/-- An abort (R124, R126). -/
theorem abortWith {s : State} (h : Sound s) (c : Nat) (cause : Cause) (pc : Option Byte) (d : Bool)
    (hf : (s.ctx c).state ≠ .free) (ha : (s.ctx c).state ≠ .aborting) : Sound (s.abortWith c cause pc d) := by
  have i := h.inside rfl (working_of hf ha)
  have fw := confinedFree (s.ctx c).circuit c s
  have hw0 : c ∉ ((s.leaveWaitList c).forgetContext c).pool.waitList := leaveWaitList_not s c
  have kw : Keeps s ((s.leaveWaitList c).forgetContext c) := (Keeps.leaveWaitList s c).trans (Keeps.forgetContext _ c)
  have vx : ((s.leaveWaitList c).forgetContext c).ctx c = s.ctx c := rfl
  have vc : ((s.leaveWaitList c).forgetContext c).circuit (s.ctx c).circuit = s.circuit (s.ctx c).circuit := rfl
  have vq : ((s.leaveWaitList c).forgetContext c).queue = s.queue := rfl
  have vf : ((s.leaveWaitList c).forgetContext c).pool.free = s.pool.free := rfl
  have key : s.abortWith c cause pc d
      = abortFrom ((s.leaveWaitList c).forgetContext c) (s.ctx c).switched c cause pc d := rfl
  rw [key]
  generalize hn : (s.ctx c).circuit = n at i fw vc
  generalize (s.leaveWaitList c).forgetContext c = v at fw hw0 kw vx vc vq vf ⊢
  cases hsw : (s.ctx c).switched with
  | true =>
    obtain ⟨h1, h2, h3, h4, h5⟩ := i.after hsw
    have key : abortFrom v true c cause pc d = if d then (v.modCtx c (fun x => x.abortWith cause pc d)).advertise c .abort
        cause.byte else ((v.modCtx c (fun x => x.abortWith cause pc d)).advertise c .abort cause.byte).raiseAborted c := rfl
    obtain ⟨f, hx, hcir, hq, hp, hk⟩ := aborting_facts (n := n) i.hc key
    generalize abortFrom v true c cause pc d = t at f hx hcir hq hp hk ⊢
    refine h.stays i (fw.trans f) ((kw.trans hk).maps h.maps) (by rw [hq, vq]) ?_ ?_ ?_ ?_ ?_ ?_ ?_ ?_
    · rw [hcir, vc]; exact ⟨i.migrating, i.field, i.both, rfl, rfl⟩
    · rw [hx, vx]; exact hn
    · rw [hx, vx]; exact ⟨by simp [Ctx.abortWith], fun _ => hsw⟩
    · rw [hx, hcir, vx, vc]
      unfold Ctx.fits
      rw [show ((s.ctx c).abortWith cause pc d).switched = true from hsw, if_pos rfl]
      exact ⟨h1, .inr rfl, h3, h4, h5⟩
    · rw [hx, vx]; exact i.entries
    · rw [hcir, vc]; exact i.held
    · rw [hx, hcir, hp, vf, vx, vc]; rfl
    · rw [hx, hp]; simp [hw0, Ctx.abortWith]
  | false =>
    obtain ⟨h1, h2, h3, h4, h5, h6⟩ := i.before hsw
    have st := State.settleUnswitched_settled (s := v) (n := n) (c := c) (by rw [vx]; exact hn) i.hn i.hc
      (by rw [vc]; exact h2) (by rw [vc]; exact h3) (by rw [vc, vx]; exact h6)
    have ks : Keeps v (v.settleUnswitched c) := Keeps.settleUnswitched v c
    have key : abortFrom v false c cause pc d = State.leaveContext (if d then ((v.settleUnswitched c).modCtx c (fun x =>
        x.abortWith cause pc d)).advertise c .abort cause.byte else (((v.settleUnswitched c).modCtx c (fun x =>
        x.abortWith cause pc d)).advertise c .abort cause.byte).raiseAborted c) c := rfl
    rw [key]
    generalize v.settleUnswitched c = u at st ks ⊢
    obtain ⟨f, hx, hcir, hq, hp, hk⟩ := aborting_facts (u := u) (n := n) (cause := cause) (pc := pc) (d := d) i.hc rfl
    generalize (if d then (u.modCtx c (fun x => x.abortWith cause pc d)).advertise c .abort cause.byte else
      ((u.modCtx c (fun x => x.abortWith cause pc d)).advertise c .abort cause.byte).raiseAborted c) = t at f hx hcir hq hp hk ⊢
    refine h.leave i ((fw.trans st.confined).trans f) (((kw.trans ks).trans hk).maps h.maps) (by rw [hq, st.queue, vq])
      ?_ ?_ ?_ ?_ ⟨(s.ctx c).direction, ?_, ?_⟩ ?_ ?_ ?_ ?_ ?_
    · rw [hx, st.ctx, vx]; exact hn
    · rw [hx]; rfl
    · rw [hx, st.ctx]; rfl
    · rw [hx, st.ctx, vx]; exact i.entries
    · rw [hx, st.ctx, vx]; exact h1
    · rw [hcir, ← vx]; exact st.path
    · rw [hcir, ← vc]; exact ⟨st.same.1, st.same.2.1⟩
    · rw [hcir]; exact st.delay
    · rw [hcir]; exact st.held
    · rw [hcir, hp, ← vf, ← vc, ← vx]; exact st.total
    · rw [hp, st.waits]; exact hw0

-=-=-=-=-

Brief - Set the lines down exactly, from the first line of the records to the line where "have i := h.inside rfl (working_of hf ha)" appears, with both ends kept.

Final answer -
/-- An abort (R124, R126). -/
theorem abortWith {s : State} (h : Sound s) (c : Nat) (cause : Cause) (pc : Option Byte) (d : Bool)
    (hf : (s.ctx c).state ≠ .free) (ha : (s.ctx c).state ≠ .aborting) : Sound (s.abortWith c cause pc d) := by
  have i := h.inside rfl (working_of hf ha)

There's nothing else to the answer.